→ **WHAT THE TASK REQUIRES**
Within the entries below, the lines from the one with "deriving DecidableEq, Repr" through the one with "def isBeta (x" are to be set down exactly, both ends kept.

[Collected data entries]

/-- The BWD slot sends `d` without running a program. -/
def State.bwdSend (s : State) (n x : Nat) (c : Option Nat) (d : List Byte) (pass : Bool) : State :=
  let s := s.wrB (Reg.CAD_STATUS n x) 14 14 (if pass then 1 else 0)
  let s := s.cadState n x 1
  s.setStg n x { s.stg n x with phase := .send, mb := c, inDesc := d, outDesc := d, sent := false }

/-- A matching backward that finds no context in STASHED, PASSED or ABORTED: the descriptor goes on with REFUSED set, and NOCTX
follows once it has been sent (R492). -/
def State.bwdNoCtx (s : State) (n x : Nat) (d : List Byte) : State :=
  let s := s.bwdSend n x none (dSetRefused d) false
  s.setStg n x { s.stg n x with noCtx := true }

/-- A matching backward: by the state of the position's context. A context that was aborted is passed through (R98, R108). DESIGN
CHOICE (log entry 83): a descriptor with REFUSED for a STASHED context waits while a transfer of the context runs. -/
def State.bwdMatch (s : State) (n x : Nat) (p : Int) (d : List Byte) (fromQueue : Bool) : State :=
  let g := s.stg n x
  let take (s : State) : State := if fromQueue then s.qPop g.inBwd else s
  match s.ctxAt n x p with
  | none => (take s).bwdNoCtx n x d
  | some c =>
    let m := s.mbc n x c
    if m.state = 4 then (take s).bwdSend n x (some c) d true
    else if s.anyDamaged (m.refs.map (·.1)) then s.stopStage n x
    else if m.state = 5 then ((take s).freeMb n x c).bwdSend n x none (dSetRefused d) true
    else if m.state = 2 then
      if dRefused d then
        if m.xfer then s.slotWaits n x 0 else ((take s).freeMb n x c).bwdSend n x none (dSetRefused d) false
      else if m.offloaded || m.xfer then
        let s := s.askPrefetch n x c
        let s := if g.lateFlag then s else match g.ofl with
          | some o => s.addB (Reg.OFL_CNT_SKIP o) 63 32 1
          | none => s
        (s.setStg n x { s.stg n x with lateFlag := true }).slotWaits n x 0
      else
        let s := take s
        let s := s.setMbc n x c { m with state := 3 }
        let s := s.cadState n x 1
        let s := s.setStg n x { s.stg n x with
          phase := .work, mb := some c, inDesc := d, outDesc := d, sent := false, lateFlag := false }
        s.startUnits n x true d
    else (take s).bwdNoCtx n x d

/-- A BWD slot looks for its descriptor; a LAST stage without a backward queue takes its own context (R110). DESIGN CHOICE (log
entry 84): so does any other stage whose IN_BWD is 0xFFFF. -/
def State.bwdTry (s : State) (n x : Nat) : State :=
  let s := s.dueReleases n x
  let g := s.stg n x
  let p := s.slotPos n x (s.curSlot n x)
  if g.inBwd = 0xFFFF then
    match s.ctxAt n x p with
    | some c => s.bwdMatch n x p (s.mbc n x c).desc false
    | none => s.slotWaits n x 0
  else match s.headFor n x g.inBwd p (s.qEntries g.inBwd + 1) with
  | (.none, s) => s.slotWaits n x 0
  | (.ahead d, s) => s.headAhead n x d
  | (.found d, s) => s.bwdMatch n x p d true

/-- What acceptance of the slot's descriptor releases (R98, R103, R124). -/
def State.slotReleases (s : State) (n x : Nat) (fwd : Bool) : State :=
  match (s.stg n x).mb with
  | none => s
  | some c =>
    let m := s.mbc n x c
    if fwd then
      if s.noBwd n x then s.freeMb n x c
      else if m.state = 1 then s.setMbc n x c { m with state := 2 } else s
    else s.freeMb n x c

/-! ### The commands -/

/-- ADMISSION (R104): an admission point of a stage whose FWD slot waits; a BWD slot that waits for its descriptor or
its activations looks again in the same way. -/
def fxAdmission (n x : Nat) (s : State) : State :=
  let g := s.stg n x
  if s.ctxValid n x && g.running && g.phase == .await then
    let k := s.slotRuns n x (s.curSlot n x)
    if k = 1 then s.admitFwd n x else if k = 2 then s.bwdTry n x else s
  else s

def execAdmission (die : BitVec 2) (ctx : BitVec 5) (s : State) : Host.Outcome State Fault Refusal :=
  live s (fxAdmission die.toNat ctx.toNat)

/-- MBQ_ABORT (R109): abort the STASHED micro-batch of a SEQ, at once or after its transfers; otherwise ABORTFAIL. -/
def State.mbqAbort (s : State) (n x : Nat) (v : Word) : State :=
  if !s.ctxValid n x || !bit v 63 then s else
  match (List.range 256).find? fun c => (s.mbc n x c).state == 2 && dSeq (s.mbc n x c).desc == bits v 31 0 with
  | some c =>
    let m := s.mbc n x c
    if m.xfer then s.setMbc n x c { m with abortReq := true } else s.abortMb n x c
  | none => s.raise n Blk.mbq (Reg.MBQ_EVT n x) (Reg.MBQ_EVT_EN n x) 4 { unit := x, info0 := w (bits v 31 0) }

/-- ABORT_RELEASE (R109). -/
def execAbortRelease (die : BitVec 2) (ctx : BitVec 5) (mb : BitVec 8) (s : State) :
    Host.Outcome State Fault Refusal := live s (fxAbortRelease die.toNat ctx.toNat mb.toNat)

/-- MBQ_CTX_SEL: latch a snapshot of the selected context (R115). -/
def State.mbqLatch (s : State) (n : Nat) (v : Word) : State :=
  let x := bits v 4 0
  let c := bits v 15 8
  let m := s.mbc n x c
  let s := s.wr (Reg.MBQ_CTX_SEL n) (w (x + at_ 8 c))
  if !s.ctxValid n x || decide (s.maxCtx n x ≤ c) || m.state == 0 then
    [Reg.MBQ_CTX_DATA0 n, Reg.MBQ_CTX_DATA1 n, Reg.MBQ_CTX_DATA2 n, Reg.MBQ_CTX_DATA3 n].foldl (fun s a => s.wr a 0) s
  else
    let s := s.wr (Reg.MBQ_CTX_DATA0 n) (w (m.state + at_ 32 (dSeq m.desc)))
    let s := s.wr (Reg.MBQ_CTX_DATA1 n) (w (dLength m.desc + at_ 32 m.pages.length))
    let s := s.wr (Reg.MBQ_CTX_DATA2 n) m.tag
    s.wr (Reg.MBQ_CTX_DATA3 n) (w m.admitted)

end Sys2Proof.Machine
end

--

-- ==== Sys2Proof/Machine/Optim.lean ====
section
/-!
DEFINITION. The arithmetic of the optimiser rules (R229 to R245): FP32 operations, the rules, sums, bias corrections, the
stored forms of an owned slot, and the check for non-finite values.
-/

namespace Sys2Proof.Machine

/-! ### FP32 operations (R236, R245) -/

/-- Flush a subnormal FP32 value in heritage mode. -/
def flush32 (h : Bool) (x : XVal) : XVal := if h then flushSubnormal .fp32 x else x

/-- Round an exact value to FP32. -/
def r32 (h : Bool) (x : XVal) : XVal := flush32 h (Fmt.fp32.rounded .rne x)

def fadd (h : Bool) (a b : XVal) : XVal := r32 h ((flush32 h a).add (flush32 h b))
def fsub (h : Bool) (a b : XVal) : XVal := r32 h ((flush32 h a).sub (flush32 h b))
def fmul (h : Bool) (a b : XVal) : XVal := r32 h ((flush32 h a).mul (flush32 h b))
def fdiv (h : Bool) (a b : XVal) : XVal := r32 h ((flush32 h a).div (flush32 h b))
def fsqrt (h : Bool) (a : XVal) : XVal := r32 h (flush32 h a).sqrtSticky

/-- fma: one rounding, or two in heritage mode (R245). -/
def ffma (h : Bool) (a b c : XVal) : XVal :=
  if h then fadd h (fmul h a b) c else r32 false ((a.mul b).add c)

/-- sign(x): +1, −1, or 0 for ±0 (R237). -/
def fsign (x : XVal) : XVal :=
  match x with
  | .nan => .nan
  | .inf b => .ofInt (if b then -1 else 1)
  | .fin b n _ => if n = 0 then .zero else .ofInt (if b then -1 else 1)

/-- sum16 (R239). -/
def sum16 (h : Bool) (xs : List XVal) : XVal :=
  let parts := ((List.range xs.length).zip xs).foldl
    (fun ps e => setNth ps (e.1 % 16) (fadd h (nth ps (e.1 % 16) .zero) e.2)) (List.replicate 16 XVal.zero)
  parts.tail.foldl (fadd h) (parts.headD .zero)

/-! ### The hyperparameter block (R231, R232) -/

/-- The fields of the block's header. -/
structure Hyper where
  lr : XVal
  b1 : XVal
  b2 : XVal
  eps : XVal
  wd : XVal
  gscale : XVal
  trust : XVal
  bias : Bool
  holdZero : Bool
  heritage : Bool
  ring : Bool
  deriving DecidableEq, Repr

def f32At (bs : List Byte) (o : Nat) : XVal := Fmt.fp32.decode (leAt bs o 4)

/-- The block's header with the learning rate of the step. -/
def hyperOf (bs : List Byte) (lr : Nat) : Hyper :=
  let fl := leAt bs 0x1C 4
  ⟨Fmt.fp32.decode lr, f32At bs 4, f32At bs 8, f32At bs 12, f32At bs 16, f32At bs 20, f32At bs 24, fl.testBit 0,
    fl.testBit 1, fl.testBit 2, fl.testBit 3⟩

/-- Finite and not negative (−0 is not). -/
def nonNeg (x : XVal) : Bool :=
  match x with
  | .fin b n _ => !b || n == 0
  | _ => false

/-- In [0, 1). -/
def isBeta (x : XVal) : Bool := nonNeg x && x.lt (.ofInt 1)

* * *

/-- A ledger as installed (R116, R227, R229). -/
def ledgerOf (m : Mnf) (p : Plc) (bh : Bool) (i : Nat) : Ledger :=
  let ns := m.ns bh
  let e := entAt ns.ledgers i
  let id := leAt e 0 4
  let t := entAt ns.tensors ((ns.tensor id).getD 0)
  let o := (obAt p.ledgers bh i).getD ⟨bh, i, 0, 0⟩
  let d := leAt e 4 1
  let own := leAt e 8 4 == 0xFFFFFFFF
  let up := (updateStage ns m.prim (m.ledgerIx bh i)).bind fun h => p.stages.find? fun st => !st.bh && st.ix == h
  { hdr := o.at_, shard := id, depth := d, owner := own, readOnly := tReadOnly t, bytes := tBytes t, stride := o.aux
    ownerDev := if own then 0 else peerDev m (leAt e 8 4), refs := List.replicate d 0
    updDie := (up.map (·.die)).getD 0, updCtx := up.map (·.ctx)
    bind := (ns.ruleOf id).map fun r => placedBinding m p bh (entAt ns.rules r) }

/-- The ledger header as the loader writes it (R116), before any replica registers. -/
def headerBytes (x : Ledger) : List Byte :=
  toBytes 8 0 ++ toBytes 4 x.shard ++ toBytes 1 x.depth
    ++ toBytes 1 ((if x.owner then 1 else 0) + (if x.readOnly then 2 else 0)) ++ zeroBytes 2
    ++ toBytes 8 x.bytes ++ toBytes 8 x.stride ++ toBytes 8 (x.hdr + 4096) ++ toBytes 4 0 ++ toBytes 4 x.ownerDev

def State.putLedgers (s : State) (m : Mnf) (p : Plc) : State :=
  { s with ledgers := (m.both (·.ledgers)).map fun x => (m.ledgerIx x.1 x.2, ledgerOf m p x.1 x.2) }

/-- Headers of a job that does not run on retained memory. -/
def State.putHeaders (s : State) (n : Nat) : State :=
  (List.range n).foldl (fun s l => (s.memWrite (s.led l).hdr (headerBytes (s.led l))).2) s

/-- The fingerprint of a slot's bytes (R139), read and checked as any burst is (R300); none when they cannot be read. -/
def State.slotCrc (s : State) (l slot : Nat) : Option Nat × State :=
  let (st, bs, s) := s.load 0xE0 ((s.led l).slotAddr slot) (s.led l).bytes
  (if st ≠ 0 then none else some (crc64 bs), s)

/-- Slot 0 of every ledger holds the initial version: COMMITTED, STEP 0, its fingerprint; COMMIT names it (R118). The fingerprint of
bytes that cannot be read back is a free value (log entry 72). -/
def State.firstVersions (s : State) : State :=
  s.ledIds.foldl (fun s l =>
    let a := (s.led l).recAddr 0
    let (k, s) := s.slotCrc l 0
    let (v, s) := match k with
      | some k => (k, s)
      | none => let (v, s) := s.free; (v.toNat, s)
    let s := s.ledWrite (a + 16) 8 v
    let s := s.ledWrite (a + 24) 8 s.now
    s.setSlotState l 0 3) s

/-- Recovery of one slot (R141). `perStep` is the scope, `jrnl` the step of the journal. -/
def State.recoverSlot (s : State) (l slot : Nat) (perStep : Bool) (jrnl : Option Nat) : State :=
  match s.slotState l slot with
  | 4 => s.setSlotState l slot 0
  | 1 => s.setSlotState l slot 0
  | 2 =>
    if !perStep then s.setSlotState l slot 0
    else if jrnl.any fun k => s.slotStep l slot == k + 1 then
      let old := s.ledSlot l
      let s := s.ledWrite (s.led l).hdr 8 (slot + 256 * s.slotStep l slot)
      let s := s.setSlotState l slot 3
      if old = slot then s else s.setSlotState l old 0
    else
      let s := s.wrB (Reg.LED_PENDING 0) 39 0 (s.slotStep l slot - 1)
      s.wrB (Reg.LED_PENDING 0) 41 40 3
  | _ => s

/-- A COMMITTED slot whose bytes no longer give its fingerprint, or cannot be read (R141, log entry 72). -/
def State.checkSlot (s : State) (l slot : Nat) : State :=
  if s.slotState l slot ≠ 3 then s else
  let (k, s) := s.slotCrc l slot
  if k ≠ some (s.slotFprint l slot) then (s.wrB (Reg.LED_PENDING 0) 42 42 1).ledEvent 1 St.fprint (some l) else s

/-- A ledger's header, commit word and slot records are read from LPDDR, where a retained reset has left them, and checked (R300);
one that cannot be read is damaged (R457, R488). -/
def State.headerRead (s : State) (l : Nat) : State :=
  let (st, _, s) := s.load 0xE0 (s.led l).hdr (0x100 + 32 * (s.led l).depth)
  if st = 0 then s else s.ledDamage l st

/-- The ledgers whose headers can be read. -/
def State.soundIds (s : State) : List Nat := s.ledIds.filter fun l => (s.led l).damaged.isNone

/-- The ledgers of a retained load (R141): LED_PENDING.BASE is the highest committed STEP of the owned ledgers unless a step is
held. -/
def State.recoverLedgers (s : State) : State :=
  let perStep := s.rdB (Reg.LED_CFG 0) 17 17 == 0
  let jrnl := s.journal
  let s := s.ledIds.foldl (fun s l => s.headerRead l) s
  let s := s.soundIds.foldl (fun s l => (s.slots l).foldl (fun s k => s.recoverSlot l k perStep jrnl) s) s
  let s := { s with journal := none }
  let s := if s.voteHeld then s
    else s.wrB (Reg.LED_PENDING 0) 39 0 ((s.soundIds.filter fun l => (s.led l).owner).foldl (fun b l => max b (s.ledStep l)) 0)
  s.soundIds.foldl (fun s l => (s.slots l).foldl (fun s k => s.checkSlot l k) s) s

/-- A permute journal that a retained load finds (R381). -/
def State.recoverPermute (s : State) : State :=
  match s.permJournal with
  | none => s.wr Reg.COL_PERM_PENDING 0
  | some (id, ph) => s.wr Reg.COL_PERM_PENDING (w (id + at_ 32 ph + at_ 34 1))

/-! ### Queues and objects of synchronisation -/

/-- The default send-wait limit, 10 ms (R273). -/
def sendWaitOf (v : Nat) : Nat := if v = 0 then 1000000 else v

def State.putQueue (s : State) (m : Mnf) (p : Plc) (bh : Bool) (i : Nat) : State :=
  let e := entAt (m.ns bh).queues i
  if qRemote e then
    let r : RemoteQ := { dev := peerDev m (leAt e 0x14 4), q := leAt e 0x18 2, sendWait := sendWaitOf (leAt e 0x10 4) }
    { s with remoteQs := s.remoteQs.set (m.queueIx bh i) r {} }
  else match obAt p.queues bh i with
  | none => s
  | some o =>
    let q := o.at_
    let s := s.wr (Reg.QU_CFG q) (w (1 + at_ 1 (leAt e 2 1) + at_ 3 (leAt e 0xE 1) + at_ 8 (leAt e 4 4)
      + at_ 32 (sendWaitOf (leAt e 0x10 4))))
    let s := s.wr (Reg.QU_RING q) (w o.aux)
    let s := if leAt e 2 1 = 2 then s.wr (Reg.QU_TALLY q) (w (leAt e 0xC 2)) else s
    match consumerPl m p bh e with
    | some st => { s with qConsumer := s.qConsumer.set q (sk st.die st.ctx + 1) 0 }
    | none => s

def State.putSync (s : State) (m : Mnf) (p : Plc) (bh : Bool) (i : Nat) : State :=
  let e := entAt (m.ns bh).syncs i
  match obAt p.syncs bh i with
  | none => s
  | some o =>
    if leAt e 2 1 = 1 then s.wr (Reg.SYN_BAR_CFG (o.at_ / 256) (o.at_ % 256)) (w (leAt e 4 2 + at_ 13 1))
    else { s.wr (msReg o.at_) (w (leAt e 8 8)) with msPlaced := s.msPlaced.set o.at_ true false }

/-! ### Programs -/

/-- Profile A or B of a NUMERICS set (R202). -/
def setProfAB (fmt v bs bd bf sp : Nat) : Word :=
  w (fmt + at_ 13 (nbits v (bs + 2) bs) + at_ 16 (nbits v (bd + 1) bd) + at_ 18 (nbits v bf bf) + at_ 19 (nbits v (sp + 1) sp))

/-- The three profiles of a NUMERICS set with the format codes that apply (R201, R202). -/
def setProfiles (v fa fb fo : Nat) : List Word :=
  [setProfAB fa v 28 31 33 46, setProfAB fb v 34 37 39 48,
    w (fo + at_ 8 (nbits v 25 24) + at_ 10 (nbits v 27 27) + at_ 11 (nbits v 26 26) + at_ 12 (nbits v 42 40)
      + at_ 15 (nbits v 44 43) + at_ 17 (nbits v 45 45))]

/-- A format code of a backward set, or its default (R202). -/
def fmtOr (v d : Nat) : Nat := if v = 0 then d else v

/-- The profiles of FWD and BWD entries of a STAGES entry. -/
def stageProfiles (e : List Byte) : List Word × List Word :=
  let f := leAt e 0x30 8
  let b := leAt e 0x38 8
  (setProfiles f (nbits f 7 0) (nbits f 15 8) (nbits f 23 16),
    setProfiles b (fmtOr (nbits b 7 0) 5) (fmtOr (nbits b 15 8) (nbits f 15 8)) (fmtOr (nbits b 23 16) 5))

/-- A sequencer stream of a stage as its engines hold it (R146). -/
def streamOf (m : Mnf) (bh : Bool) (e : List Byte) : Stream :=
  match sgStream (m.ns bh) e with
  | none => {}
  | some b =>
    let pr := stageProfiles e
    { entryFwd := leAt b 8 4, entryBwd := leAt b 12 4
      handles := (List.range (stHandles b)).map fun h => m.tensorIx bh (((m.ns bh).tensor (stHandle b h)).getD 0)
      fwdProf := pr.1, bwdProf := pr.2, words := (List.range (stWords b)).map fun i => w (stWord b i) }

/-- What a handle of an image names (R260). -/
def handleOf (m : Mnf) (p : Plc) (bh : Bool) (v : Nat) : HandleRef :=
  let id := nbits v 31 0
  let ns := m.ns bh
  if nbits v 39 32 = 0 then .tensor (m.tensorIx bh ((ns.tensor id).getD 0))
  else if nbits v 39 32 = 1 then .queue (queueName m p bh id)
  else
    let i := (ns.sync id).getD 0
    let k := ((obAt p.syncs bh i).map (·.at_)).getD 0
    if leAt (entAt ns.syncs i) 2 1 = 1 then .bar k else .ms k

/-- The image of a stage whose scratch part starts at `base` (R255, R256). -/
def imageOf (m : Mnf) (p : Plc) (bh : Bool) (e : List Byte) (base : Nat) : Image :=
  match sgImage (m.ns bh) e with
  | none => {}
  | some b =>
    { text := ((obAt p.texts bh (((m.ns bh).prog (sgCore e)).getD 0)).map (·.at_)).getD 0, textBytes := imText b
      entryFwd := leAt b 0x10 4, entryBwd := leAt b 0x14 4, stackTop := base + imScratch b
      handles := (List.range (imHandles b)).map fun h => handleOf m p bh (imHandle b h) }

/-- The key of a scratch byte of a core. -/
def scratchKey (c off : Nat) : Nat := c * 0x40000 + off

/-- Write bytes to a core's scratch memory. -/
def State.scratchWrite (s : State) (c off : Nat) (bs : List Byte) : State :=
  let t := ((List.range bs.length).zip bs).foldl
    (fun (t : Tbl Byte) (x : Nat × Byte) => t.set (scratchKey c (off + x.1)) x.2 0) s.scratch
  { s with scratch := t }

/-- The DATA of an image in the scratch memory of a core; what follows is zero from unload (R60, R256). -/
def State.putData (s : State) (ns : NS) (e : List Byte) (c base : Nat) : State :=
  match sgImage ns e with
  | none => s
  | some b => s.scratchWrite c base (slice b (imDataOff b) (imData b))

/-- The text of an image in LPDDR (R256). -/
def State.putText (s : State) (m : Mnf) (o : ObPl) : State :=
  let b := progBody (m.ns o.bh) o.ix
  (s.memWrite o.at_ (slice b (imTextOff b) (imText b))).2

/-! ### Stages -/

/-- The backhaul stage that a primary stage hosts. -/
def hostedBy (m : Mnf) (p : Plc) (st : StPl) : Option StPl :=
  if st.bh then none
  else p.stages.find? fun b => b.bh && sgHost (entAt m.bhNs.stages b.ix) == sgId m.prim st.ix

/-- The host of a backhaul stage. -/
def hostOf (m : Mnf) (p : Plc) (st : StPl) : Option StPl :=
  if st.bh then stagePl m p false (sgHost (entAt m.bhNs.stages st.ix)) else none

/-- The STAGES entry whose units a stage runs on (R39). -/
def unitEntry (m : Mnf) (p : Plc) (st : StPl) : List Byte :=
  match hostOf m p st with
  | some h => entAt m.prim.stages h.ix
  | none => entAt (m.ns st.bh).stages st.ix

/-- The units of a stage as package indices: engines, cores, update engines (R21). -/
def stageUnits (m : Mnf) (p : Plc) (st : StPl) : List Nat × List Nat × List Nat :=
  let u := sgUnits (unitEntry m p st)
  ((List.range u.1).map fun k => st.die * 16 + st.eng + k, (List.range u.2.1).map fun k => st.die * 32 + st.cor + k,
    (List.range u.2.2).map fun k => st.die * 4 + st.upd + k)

→ **TASK ANSWER**
  deriving DecidableEq, Repr

def f32At (bs : List Byte) (o : Nat) : XVal := Fmt.fp32.decode (leAt bs o 4)

/-- The block's header with the learning rate of the step. -/
def hyperOf (bs : List Byte) (lr : Nat) : Hyper :=
  let fl := leAt bs 0x1C 4
  ⟨Fmt.fp32.decode lr, f32At bs 4, f32At bs 8, f32At bs 12, f32At bs 16, f32At bs 20, f32At bs 24, fl.testBit 0,
    fl.testBit 1, fl.testBit 2, fl.testBit 3⟩

/-- Finite and not negative (−0 is not). -/
def nonNeg (x : XVal) : Bool :=
  match x with
  | .fin b n _ => !b || n == 0
  | _ => false

/-- In [0, 1). -/
def isBeta (x : XVal) : Bool := nonNeg x && x.lt (.ofInt 1)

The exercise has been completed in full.